The result of these two policies is interesting. the rather crude economic "Index of Misery", which is just the unemployment rate added to the inflation rate, hit 25 for Iceland, but is now less than 10, whilst for Ireland it started at 6 and has now passed 17.
Early days, but the future looks better for the Vikings.
Which brings us back to Greece. A previously rural economy, famous for fish and olive oil, relatively recently freed from an Imperial neighbour, with a glittering pagan past. A democratic pioneer, but with a Misery Index on the wrong side of 20 and rising.
Which path will she take, Ireland or Iceland?
The EU wants them to take the Irish medicine, and it has very good reason to do so. If Greece leaves the EU its debts will convert to Drachma, which means that even if they were paid back all its creditors would be able to buy would be retsina.

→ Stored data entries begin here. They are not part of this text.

-- ==== Sys2Proof/Machine/Dispatch.lean ====
section
/-! DEFINITION. One arm for each legal transaction (R81). -/

namespace Sys2Proof.Machine

open Sys2Proof

def exec (i : Instr) (s : State) : Host.Outcome State Fault Refusal :=
  match i with
  | .wrDr d => Sys2Proof.Machine.execWrDr d s
  | .rdDr => Sys2Proof.Machine.execRdDr s
  | .wrCr d => Sys2Proof.Machine.execWrCr d s
  | .rdCr => Sys2Proof.Machine.execRdCr s

end Sys2Proof.Machine
end

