/-- R128: between transactions SHIFT_CNT is 0, and what the block does depends only on ACC: two such states with the same ACC give the
same response in every cycle, for any pins to come, and the same final ACC. -/
def Obligations.FutureDependsOnTheAccumulatorOnly : Prop :=
  (∀ (impl : CrcImpl) (s : State), s.Inv impl → s.power = .operational → s.outstanding = none → s.shiftCnt = 0) ∧
  ∀ (impl : CrcImpl) (ps : List Pins) (s s' t : State) (out : List (Option Resp)),
    s.Inv impl → s'.Inv impl → s.power = .operational → s'.power = .operational →
    s.outstanding = none → s'.outstanding = none → s.acc = s'.acc →
    runCycles impl ps s = .next (t, out) →
      ∃ t', runCycles impl ps s' = .next (t', out) ∧ t'.acc = t.acc ∧ t'.shiftCnt = t.shiftCnt

/-! ### Hosts and platforms -/

/-- R84 and R85: the byte at the lowest offset of a group becomes bits 7:0 of its word, which is the byte reversal of the group
read most significant byte first; its first consumed bit is bit 7 of the last byte. -/
def Obligations.FramedWordsAreLittleEndian : Prop :=
  (∀ (buf : List Byte) (i k : Nat), k < 4 → byteLane (bufWord buf i) k = buf.getD (4 * i + k) 0#8) ∧
  (∀ (buf : List Byte) (i : Nat), bufWord buf i = bswap32 (bufWordBE buf i)) ∧
  (∀ (buf : List Byte) (i : Nat),
    (bufWord buf i)[31] = (buf.getD (4 * i + 3) 0#8)[7] ∧ (bufWord buf i)[0] = (buf.getD (4 * i) 0#8)[0]) ∧
  (∀ buf : List Byte, (frame buf).length = buf.length / 4 ∧
    ∀ i, i < buf.length / 4 → (frame buf)[i]? = some (bufWord buf i)) ∧
  frame [0x78#8, 0x56#8, 0x34#8, 0x12#8] = [0x12345678#32]

/-- R86: a host of either byte order stores the same words, the big-endian one because it swaps each loaded word; without the
swap it would store the byte-reversed word. -/
def Obligations.HostsOfEitherByteOrderFeedTheSameWords : Prop :=
  (∀ (order : HostOrder) (buf : List Byte), hostFrame order buf = frame buf) ∧
  (∀ b0 b1 b2 b3 : Byte, hostLoad .big b0 b1 b2 b3 = bswap32 (hostLoad .little b0 b1 b2 b3)) ∧
  (∀ v : Word, bswap32 (bswap32 v) = v)

/-- R87: zero padding appends 4 - r zero bytes, so that the last word is the zero extension of the r bytes left over, and the
other words are those of the whole groups; buffers that differ only by zero bytes inside the last word have the same
checksum. -/
def Obligations.ZeroPaddingExtendsTheLastWord : Prop :=
  (∀ buf : List Byte, buf.length % 4 ≠ 0 →
    zeroPadded buf = buf ++ List.replicate (4 - buf.length % 4) 0#8 ∧
    frame (zeroPadded buf) = frame buf ++
      [(List.range (buf.length % 4)).foldl
        (fun w j => w ||| ((buf.getD (4 * (buf.length / 4) + j) 0#8).setWidth 32 <<< (8 * j))) 0#32] ∧
    ∀ k : Nat, k ≤ 4 - buf.length % 4 →
      checksum (frame (zeroPadded (buf ++ List.replicate k 0#8))) = checksum (frame (zeroPadded buf))) ∧
  (∀ buf : List Byte, buf.length % 4 = 0 → zeroPadded buf = buf) ∧
  checksum (frame (zeroPadded [0x01#8])) = 0xC3C5C0CC#32 ∧
  checksum (frame (zeroPadded [0x01#8, 0x00#8, 0x00#8, 0x00#8])) = 0xC3C5C0CC#32

/-- R88: under REJECT a buffer whose length is no multiple of 4 fails with InvalidInput and issues no transaction, and the two
policies agree on every other buffer. -/
def Obligations.RejectPolicyFailsOnPartialWords : Prop :=
  (∀ (impl : CrcImpl) (buf : List Byte) (s : State), buf.length % 4 ≠ 0 →
    computeRequests .reject buf = .error .invalidInput ∧
    compute impl .reject buf s = .next (.error .invalidInput, s)) ∧
  (∀ (impl : CrcImpl) (buf : List Byte) (s : State), buf.length % 4 = 0 →
    computeRequests .reject buf = computeRequests .zeroPad buf ∧
    compute impl .reject buf s = compute impl .zeroPad buf s)
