/-- Settles O27, event by event: the step takes the next event's own rule at the state with that event removed. -/
theorem stepRunsTheDecodedInstruction : Obligations.StepRunsTheDecodedInstruction := by
  refine ⟨fun s r rest h => ?_, fun s pins rest h => stepWith_event _ h, fun s a rest h => ?_,
    fun s rest h => stepWith_event _ h, fun s rest h => stepWith_event _ h, fun s h => ?_,
    fun p s ev rest h => stepWith_event p h⟩
  · have hstep : step s = transact Config.crcImpl r { s with pending := rest } := stepWith_event _ h
    refine ⟨fun hp => ⟨fun i hd => ?_, fun c hd => ?_⟩, fun hp => ?_⟩ <;> rw [hstep]
    · exact ⟨transact_of_legal _ hp hd, fun ho => transact_legal_free _ hp ho hd⟩
    · exact ⟨transact_of_illegal _ hp hd, fun ho => transact_illegal_free _ hp ho hd⟩
    · exact transact_of_unreset _ r hp
  · have hstep : step s = applyEvent Config.params (.access a) { s with pending := rest } := stepWith_event _ h
    refine ⟨fun r hr => ?_, fun hr hp => ?_, fun hr hp => ?_⟩ <;> rw [hstep]
    · exact applyEvent_access_some hr _
    · rw [applyEvent_access_none hr]; exact unaddressed_of_operational _ hp
    · rw [applyEvent_access_none hr]; exact unaddressed_of_unreset _ hp
  · have hstep : step s = tick Config.crcImpl (restPins s) s := stepWith_rest _ h
    exact ⟨fun ho => by rw [hstep, restPins, ho], fun r ho => by rw [hstep, restPins, ho]⟩

end Sys2Proof.Machine

/-! SUPPORT. The encoding and the assembler: an instruction's request and container decode back to it, the four classes of
illegal descriptors by their fields, a presented table word, and what each statement of the assembler expands to; from these
the statements on the encoding are settled. -/

namespace Sys2Proof.Machine

open Sys2Proof

variable {r : Request} {policy : PadPolicy}

/-! ### Encodings decode back (R45, R47, R48, R52) -/

@[simp] theorem decode_encode (i : Instr) : decode (encode i).1 (encode i).2 = .legal i := by
  rw [decode_eq_legal_iff]
  cases i with
  | wrDr d => exact .inl ⟨rfl, rfl⟩
  | rdDr => exact .inr (.inl ⟨rfl, rfl⟩)
  | wrCr d => exact .inr (.inr (.inl ⟨rfl, rfl⟩))
  | rdCr => exact .inr (.inr (.inr ⟨rfl, rfl⟩))

@[simp] theorem decoded_request (i : Instr) : i.request.decoded = .legal i := by
  rw [Request.decoded, Instr.request, descriptor_ofDescriptor]
  exact decode_encode i

theorem request_wrDr (d : Word) : (Instr.wrDr d).request = ⟨true, 0b10#2, 0x0#4, d⟩ := by
  simp [Instr.request, encode, Request.ofDescriptor, Descriptor.weField, Descriptor.sizeField]

theorem request_wrCr (d : Word) : (Instr.wrCr d).request = ⟨true, 0b10#2, 0x4#4, d⟩ := by
  simp [Instr.request, encode, Request.ofDescriptor, Descriptor.weField, Descriptor.sizeField]

/-- The container of an instruction holds its request; a write's operand is put together again from its byte lanes. -/
theorem requestOfBytes_encodeBytes (i : Instr) (rest : List Byte) :
    requestOfBytes (encodeBytes i ++ rest) = .ok (i.request, rest) := by
  cases i with
  | wrDr d => simp [encodeBytes, encode, requestOfBytes, wordOfBytes_byteLane, Instr.request]
  | rdDr => rfl
  | wrCr d => simp [encodeBytes, encode, requestOfBytes, wordOfBytes_byteLane, Instr.request]
  | rdCr => rfl

theorem decodeBytes_encodeBytes (i : Instr) (rest : List Byte) :
    decodeBytes (encodeBytes i ++ rest) = .ok (.legal i, rest) := by
  simp only [decodeBytes, requestOfBytes_encodeBytes, decoded_request]

/-- A read has WE = 0 (R45). -/
theorem we_eq_false_of_descriptor {q : Descriptor} (h : r.descriptor = q) (hq : Descriptor.weField q = false) :
    r.we = false := by
  rw [← weField_descriptor, h, hq]

/-- A legal request carries the descriptor of what it decodes to, and a write its operand. -/
theorem encode_of_decoded {i : Instr} (h : r.decoded = .legal i) :
    r.descriptor = (encode i).1 ∧ (r.we = true → r.wdata = (encode i).2) := by
  obtain ⟨hq, rfl⟩ | ⟨hq, rfl⟩ | ⟨hq, rfl⟩ | ⟨hq, rfl⟩ := (decode_eq_legal_iff _ _ _).mp h
  · exact ⟨hq, fun _ => rfl⟩
  · exact ⟨hq, fun hwe => nomatch hwe.symm.trans (we_eq_false_of_descriptor hq rfl)⟩
  · exact ⟨hq, fun _ => rfl⟩
  · exact ⟨hq, fun hwe => nomatch hwe.symm.trans (we_eq_false_of_descriptor hq rfl)⟩

/-- A table word that decodes stands for a request that decodes to the same. -/
theorem tableRequest_of_decodeTableWord {nbits w : Nat} {i : Instr} (h : decodeTableWord nbits w = some i) :
    ∃ r, tableRequest nbits w = some r ∧ r.decoded = .legal i := by
  unfold decodeTableWord at h
  cases hr : tableRequest nbits w with
  | none => simp [hr] at h
  | some r =>
    cases hd : r.decoded with
    | legal j =>
      simp only [hr, hd, Decoded.instr?, Option.some.injEq] at h
      exact ⟨r, rfl, by rw [hd, h]⟩
    | illegal c => simp [hr, hd, Decoded.instr?] at h

theorem withFetchWord_of_tableRequest {nbits w : Nat} (h : tableRequest nbits w = some r) (s : State) :
    s.withFetchWord nbits w = { s with pending := .request r :: s.pending } := by
  simp only [State.withFetchWord, presentTableWord, h]

/-! ### The classes of illegal descriptors (R49) -/

theorem sizeField_toNat (q : Descriptor) : (Descriptor.sizeField q).toNat = q.toNat / 16 % 4 := by
  simp [Descriptor.sizeField, Nat.shiftRight_eq_div_pow]

theorem regField_toNat (q : Descriptor) : (Descriptor.regField q).toNat = q.toNat / 4 % 4 := by
  simp [Descriptor.regField, Nat.shiftRight_eq_div_pow]

theorem byteField_toNat (q : Descriptor) : (Descriptor.byteField q).toNat = q.toNat % 4 := by
  simp [Descriptor.byteField]

/-- R49's condition for a class, on SIZE, REG and BYTE read off the number of a descriptor. -/
def classCondition (n : Nat) : Cause → Bool
  | .sizeRsvd => n / 16 % 4 = 3
  | .addr     => n / 16 % 4 ≠ 3 ∧ 2 ≤ n / 4 % 4
  | .size     => n / 16 % 4 < 2 ∧ n / 4 % 4 < 2
  | .align    => n / 16 % 4 = 2 ∧ n / 4 % 4 < 2 ∧ n % 4 ≠ 0

/-- The decoder answers with a class exactly on R49's condition for it: each condition says that the decoder's earlier tests
fail and its own holds. -/
theorem decode_eq_illegal_iff (q : Descriptor) (d : Word) (c : Cause) :
    decode q d = .illegal c ↔ classCondition q.toNat c = true := by
  unfold decode
  simp only [ne_eq, BitVec.toNat_eq, sizeField_toNat, regField_toNat, byteField_toNat, BitVec.reduceToNat]
  split_ifs with hrsvd hreg hword halign
  all_goals cases c <;> simp [classCondition] <;> omega

/-- Counting descriptors by what they decode to is counting their numbers. -/
theorem countP_decode (d : Word) (P : Decoded → Bool) (p : Nat → Bool)
    (h : ∀ q : Descriptor, P (decode q d) = true ↔ p q.toNat = true) :
    ((List.range 128).countP fun n => P (decode (BitVec.ofNat 7 n) d)) = (List.range 128).countP p := by
  refine List.countP_congr fun n hn => ?_
  rw [h, BitVec.toNat_ofNat, Nat.mod_eq_of_lt (List.mem_range.mp hn)]

theorem countP_decode_illegal (d : Word) (c : Cause) :
    ((List.range 128).countP fun n => decode (BitVec.ofNat 7 n) d == .illegal c) =
      (List.range 128).countP fun n => classCondition n c :=
  countP_decode d (· == .illegal c) _ fun q => by rw [beq_iff_eq, decode_eq_illegal_iff]

theorem instr?_isSome_iff (x : Decoded) : x.instr?.isSome = true ↔ ∃ i, x = .legal i := by
  cases x <;> simp [Decoded.instr?]

theorem countP_decode_legal (d : Word) :
    ((List.range 128).countP fun n => (decode (BitVec.ofNat 7 n) d).instr?.isSome) =
      (List.range 128).countP fun n => Descriptor.wellFormed (BitVec.ofNat 7 n) :=
  countP_decode d (fun x => x.instr?.isSome) _ fun q => by
    rw [instr?_isSome_iff, ← wellFormedDescriptorsAreTheLegalOnes, BitVec.ofNat_toNat, BitVec.setWidth_eq]

/-! ### Statements of the assembler, one by one (R53, R54) -/

theorem literalOk_iff (n : Nat) : literalOk n = true ↔ n < 2 ^ 32 := by
  simp [literalOk]; omega

theorem offsetOk_iff (n : Nat) : offsetOk n = true ↔ n < 16 := by
  simp [offsetOk]; omega

theorem literalOk_eq_false {n : Nat} (h : 2 ^ 32 ≤ n) : literalOk n = false := by
  rw [← Bool.not_eq_true, literalOk_iff]; omega

theorem offsetOk_eq_false {n : Nat} (h : 16 ≤ n) : offsetOk n = false := by
  rw [← Bool.not_eq_true, offsetOk_iff]; omega

theorem assembleStmt_of_wellFormed (st : Stmt) (h : st.wellFormed = true) :
    assembleStmt policy st = expandStmt policy st := if_pos h

theorem assembleStmt_of_not_wellFormed (st : Stmt) (h : st.wellFormed = false) :
    assembleStmt policy st = .error .outOfRange := if_neg (by simp [h])

/-- Two statements with the same range check and the same expansion are the same to the assembler. -/
theorem assembleStmt_congr {st st' : Stmt} (hw : st.wellFormed = st'.wellFormed)
    (he : expandStmt policy st = expandStmt policy st') : assembleStmt policy st = assembleStmt policy st' := by
  rw [assembleStmt, assembleStmt, hw, he]

/-- `WR DR` and `WR CR` make the raw word write of their offset. -/
theorem expandStmt_wrDR (policy : PadPolicy) (n : Nat) :
    expandStmt policy (.wrDR n) = .ok [.request ⟨true, 0b10#2, 0x0#4, BitVec.ofNat 32 n⟩] := by
  rw [expandStmt, instrEvent, request_wrDr]

theorem expandStmt_wrCR (policy : PadPolicy) (n : Nat) :
    expandStmt policy (.wrCR n) = .ok [.request ⟨true, 0b10#2, 0x4#4, BitVec.ofNat 32 n⟩] := by
  rw [expandStmt, instrEvent, request_wrCr]

/-! ### Sequences of statements -/

theorem assemble_cons_ok {st : Stmt} {sts : List Stmt} {evs more : List HostEvent}
    (h : assembleStmt policy st = .ok evs) (h' : assemble policy sts = .ok more) :
    assemble policy (st :: sts) = .ok (evs ++ more) := by
  simp only [assemble, h, h']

Mostly this would affect the French, and whilst the Little Englanders might initially sneer as those garlic munching Europhiles watch their banks disappearing into la merde, it will be our banks next as they're joined at the hip to those across the channel. First to go would be our own Royal Bank of Scotland, which really is our own as I'm a shareholder now, along with every other tax payer in the country. That's why they gave their boss a massive bonus. It's the same reason bomb disposal teams in Afghanistan get combat pay.
Faced with the prospect of a second Credit Crunch, its no surprise then that we're still applying a Neoliberal remedy to Greece and trying to bail them out.
Perhaps the real question though is, why are the Greeks still taking the medicine?